Enquanto cidadão, psicólogo e investigador, a coadoção em casais do mesmo sexo não é, para mim, um assunto polémico. Prefiro antes refletir sobre uma outra questão, essa sim preocupante: a tentativa de desinformação científica que tem, por vezes, permeado a discussão sobre esta temática. Um primeiro exemplo prende-se com o lançar para o debate, em jeito de epifania, a constatação de que a ciência não é unânime relativamente à homoparentalidade.

Ora, o consenso científico não depende de uma unanimidade cega, mas sim de tendências gerais evidenciadas por um conjunto de estudos. É este o caso do corpo de investigação a partir do qual se pode concluir que são mais as semelhanças do que as diferenças entre a heteroparentalidade e a homoparentalidade. As tomadas de posição, por exemplo, da Associação Americana de Psicologia ou da Ordem dos Psicólogos Portugueses são, aliás, bastante cuidadosas em relação a este aspeto.

Participar neste debate divulgando seletivamente resultados de um estudo sociológico que sugere um impacto negativo da homoparentalidade e apresentando-o como a única verdade sobre esta matéria é grave. Principalmente, quando o próprio autor deste estudos já reconheceu publicamente que o mesmo nada diz sobre os efeitos da orientação homossexual das mães e pais no bem-estar dos seus filhos. Este tipo de argumentação não põe obviamente em causa as dezenas de estudos, sufragados pela comunidade científica, que estão na base do consenso alargado acerca da ausência de impacto negativo da orientação sexual das mães e dos pais no desenvolvimento dos seus filhos.

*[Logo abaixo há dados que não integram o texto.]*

-- ==== Sys2Proof/Machine/Jobs.lean ====
section
/-! DEFINITION. Posting job cards: JPOST (R306 to R309, R491); grid counters: GRIDARR (R312, R481). -/

namespace Sys2Proof.Machine

/-! ### JPOST -/

/-- The queue that TARGET names for a wave of a cluster (R304, R307): none is the package queue. -/
def targetQueue (target cluster : Nat) : Option Nat :=
  let stack := cluster / 16
  if target == 1 then some cluster
  else if target == 2 then some (16 * stack + (cluster + 1) % 16)
  else if target == 3 then some (16 * stack + (cluster + 15) % 16)
  else none

/-- The context holds its quota of cards, or the card store is full (R307, R309). A host's launch waits for room instead (DEDUCED, log 67). -/
def storeFull (s : State) (context quota : Nat) : Bool :=
  decide (quota ≤ (s.disp.cards.filter fun e => e.2.context == context).length) || decide (Config.cardEntries ≤ s.disp.cards.length)

/-- The stores and atomics of a wave in stream 0 that are not yet performed (R307), and what its stack has written back to other packages (R164). -/
def postGate (s : State) (key stack : Nat) : List (Nat × Nat) :=
  (packetsOut s key 0).map (fun p => (0, p.packet.tag)) ++
  (s.fabric.sent.filter fun p => p.back == some stack && decide (p.stage < 2)).map (fun p => (0, p.packet.tag)) ++
  (s.scratchOps.filter fun e => e.2.wave == key && e.2.stream == 0 && !e.2.arrived).map fun e => (1, e.1)

/-- Puts a posted card into the store (R307): its launch id, its age, and what it must wait for. -/
def postCard (s : State) (c : Ctx) (card : Card) : State × Nat :=
  let id := s.pkg % 128 * 2 ^ 24 + s.disp.posted % 2 ^ 24
  let key := s.disp.nextCard
  let s' := enqueueCard s c.conv.context (BitVec.ofNat 32 id) card (targetQueue card.target c.conv.cluster) 0 0 card.count false none
  let gate := postGate s c.key (coreStack c.w.core)
  ({ s' with disp := { s'.disp with
      posted := s'.disp.posted + 1
      cards := tmod s'.disp.cards key fun x => { x with gate := gate } } }, id)

/-- What JPOST writes: the status in [39:32], the launch id, and the predicate (R307, R491). -/
def postStatus (s : State) (c : Ctx) (p d status id : Nat) : State :=
  s.modWave c.key fun w => (w.setPreg p (if status == 0 then 0xFFFFFFFF else 0)).setSreg d (BitVec.ofNat 64 (status * 2 ^ 32 + id))

/-- `jpost pD, sD, sA` (R306, R307): a release at package scope in stream 0 for which the wave does not wait. -/
def execJpost (a : BitVec 6) (p : BitVec 3) (d : BitVec 6) (s : State) : Host.Outcome State Fault Refusal :=
  run (.jpost a p d) { inTx := false, onePath := true } s fun c =>
    let ea := c.w.sreg a.toNat
    match firstCause s c [(ea, 64, 64, .own)] with
    | some t => .trap t
    | none =>
      let n := ownScratch s c ea 64
      if !cardOk n then .trap (Trap.mk' 0x02 (wordOf (.jpost a p d)))
      else
        let card := cardOf n
        let s := cleanStack s (coreStack c.w.core) 3
        if neverFits s card (List.range 64) card.count then .next (postStatus s c p.toNat d.toNat 2 0)
        else if storeFull s c.conv.context c.conv.desc.cardQuota then .next (postStatus s c p.toNat d.toNat 1 0)
        else
          let r := postCard s c card
          .next (postStatus r.1 c p.toNat d.toNat 0 r.2)

/-! ### GRIDARR -/

/-- An arrival at a grid counter (R312): one atomic at the dispatcher. -/
def gridArrive (s : State) (context : Nat) (gridPa : Dword) (n expected : Nat) : State :=
  let x := s.context context
  let arrived := tgetD x.grid n 0 + 1
  if expected ≤ arrived then bumpRelease (s.setContext context { x with grid := tset 0 x.grid n 0 }) gridPa n
  else s.setContext context { x with grid := tset 0 x.grid n arrived }

/-- `gridarr sD, n, sE` (R312, R481): a release at package scope in stream 0. -/
def execGridarr (n : BitVec 5) (e d : BitVec 6) (s : State) : Host.Outcome State Fault Refusal :=
  run (.gridarr n e d) { inTx := false, onePath := true } s fun c =>
    if streamHeld c 0 then .wait (heldReason c 0) 0
    else if releaseWaits s c.key 0 then .wait 11 0
    else
      let expected := (c.w.sreg e.toNat).toNat % 2 ^ 32
      withClean s c 3 11 0 fun s =>
        let old := peekNat s (releaseAddr c.conv.desc.gridPa n.toNat) 4
        let s := gridArrive s c.conv.context c.conv.desc.gridPa n.toNat expected
        .next (s.modWave c.key fun w => w.setSreg d.toNat (BitVec.ofNat 64 old))

end Sys2Proof.Machine
end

Um segundo exemplo prende-se com a acusação de que as investigações com famílias homoparentais padecem de limitações e que, nesta medida, os seus resultados não são credíveis. A título de exemplo, um dos pretensos limites apontados aos estudos com famílias homoparentais relaciona-se com o tamanho reduzido das amostras estudadas. Um estudo com “apenas” trinta ou quarenta pessoas não seria idóneo porque não é representativo. Confunde-se representatividade com rigor e vai-se até mais longe, considerando-se que o conhecimento científico das experiências de algumas dezenas de pessoas sujeitas a discriminação não é merecedor de atenção.

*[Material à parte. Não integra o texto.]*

-- ==== Sys2Proof/Machine/Dispatch.lean ====
section
/-! DEFINITION. The meaning of each instruction and event, one arm for each constructor of `Instr`. -/

namespace Sys2Proof.Machine
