/-- R530, R532, R557, R521, R538: SMOV writes its operand, SMOVI its sign-extended immediate, VOTE what its mode says of the acting lanes that have
the predicate set, REDL the tree of R98 over the acting lanes with the operator's identity elsewhere (where WS is 1 it writes no
register), SRDL one lane by its tag (of a register tagged W64 the pair's); SCMP writes a uniform condition to its predicate in the acting lanes. Each completes wherever it
is issued and passes its checks, and changes nothing else. -/
def Obligations.ScalarMovesAndLaneReductions : Prop :=
  (∀ (d : BitVec 6) (a : BitVec 8) (s : State) (c : Ctx), Passes s (.smov d a) { kinds := kindsS, opnds := [opS 1 a] } c →
    ∃ t, exec (.smov d a) s = .next t ∧ ScalarResult s t c d.toNat (source s c (opS 1 a)).wide) ∧
  (∀ (d : BitVec 6) (i : BitVec 16) (s : State) (c : Ctx), Passes s (.smovi d i) { kinds := kindsS } c →
    ∃ t, exec (.smovi d i) s = .next t ∧ ScalarResult s t c d.toNat (BitVec.ofInt 64 i.toInt)) ∧
  (∀ (d : BitVec 6) (p : BitVec 3) (b : BitVec 8) (s : State) (c : Ctx), Passes s (.vote d p b) { kinds := 0x10 } c →
    let m := c.acting &&& c.w.preg p.toNat
    let r : Nat :=
      if b = 0 then m.toNat
      else if b = 1 then (if m = 0 then 0 else 1)
      else if b = 2 then (if m = c.acting then 1 else 0)
      else if b = 3 then ((List.range 32).filter fun L => m.getLsbD L).length
      else ((List.range 32).find? fun L => m.getLsbD L).getD 32
    ∃ t, exec (.vote d p b) s = .next t ∧ ScalarResult s t c d.toNat (BitVec.ofNat 64 r)) ∧
  (∀ (ws : BitVec 1) (d : BitVec 6) (a b : BitVec 8) (s : State) (c : Ctx),
    Passes s (.redl ws d a b) { kinds := 0x10, opnds := [opS 1 a], tags := fun c => need c (opS 1 a) (redlTags b.toNat) } c →
    let r := reduceTree (redlOp b.toNat)
      ((List.range 32).map fun L => if c.acting.getLsbD L then (source s c (opS 1 a)).bits L else redlIdentity b.toNat)
    ∃ t, exec (.redl ws d a b) s = .next t ∧ ScalarResult s t c (if ws = 1 then 0 else d.toNat)
      (if b = 4 ∨ b = 5 ∨ (b = 3 ∧ tagOf c (opS 1 a) = some 4) then r.signExtend 64 else r.setWidth 64)) ∧
  (∀ (d : BitVec 6) (a b : BitVec 8) (s : State) (c : Ctx),
    let oa := srdlA a s
    Passes s (.srdl d a b) { kinds := kindsS, opnds := [oa, opS 2 b], fields := fun _ => !(oa.regs == 2 && a == 127) } c →
    let L := (source s c (opS 2 b)).wide.toNat % 32
    ∃ t, exec (.srdl d a b) s = .next t ∧
      (∀ v, source s c (opS 1 a) = .tagged 4 v → ScalarResult s t c d.toNat ((lane v L).signExtend 64)) ∧
      (∀ v, source s c (opS 1 a) = .tagged 0xF v → ScalarResult s t c d.toNat
        (if selIsVec a then (lane (regLanes s c (a.toNat + 1)) L) ++ (lane v L) else (lane v 1) ++ (lane v 0))) ∧
      (∀ tag v, tag ≠ 4 → tag ≠ 0xF → source s c (opS 1 a) = .tagged tag v →
        ScalarResult s t c d.toNat ((lane v L).setWidth 64))) ∧
  (∀ (cc : BitVec 4) (p : BitVec 3) (m : BitVec 1) (a b : BitVec 8) (s : State) (c : Ctx),
    Passes s (.scmp cc p m a b) { kinds := kindsP, modMask := 0x001E0, opnds := [opS 1 a, opS 2 b] } c →
    let x := (source s c (opS 1 a)).wide
    let y := (source s c (opS 2 b)).wide
    let r := condition cc.toNat x.toInt y.toInt x.toNat y.toNat
    ∃ t, exec (.scmp cc p m a b) s = .next t ∧
      CompareResult s t c p.toNat m (fun _ => r) 0xF 0xFFFFFFFF (fun _ => if r then 0xFFFFFFFF else 0))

Ora, um dos motivos para a invisibilidade das famílias homoparentais e para o difícil acesso às mesmas é, precisamente, o preconceito fomentado por este tipo de argumentação. Exigir amostras representativas de uma população minoritária e discriminada enquanto se contribui ativamente para a discriminação é, no mínimo, perverso. Mais ainda, salientar apenas as limitações dos estudos que se debruçaram sobre a homoparentalidade, como se se estivesse a desmascarar uma fraude, é uma manobra retórica. Qualquer licenciado em ciências exatas ou sociais e humanas sabe que a última secção de um artigo científico se chama habitualmente ‘limitações e direções futuras’.

O reconhecimento das suas próprias limitações é a marca da ciência e, por isso, uma das partes mais importante de um estudo científico. É expectável que esta ética possa causar estranheza a quem não está familiarizado com a investigação. O consenso científico baseia-se na convergência dos resultados de estudos que assumem as suas limitações. Inverter esta lógica, apontando um dedo inquisitório às limitações de um estudo ad-hoc é perverter a lógica da ciência em favor de um discurso demagógico.

É compreensível que o cidadão comum não conheça os trâmites processuais da ciência tornando-se, assim, presa fácil dos argumentos acima exemplificados. Não é compreensível que estes argumentos emanem de pessoas que, pela sua formação científica, teriam obrigação de os conhecer. Se aos primeiros é com prazer e sentido de dever que o explico, aos segundos é com constrangimento.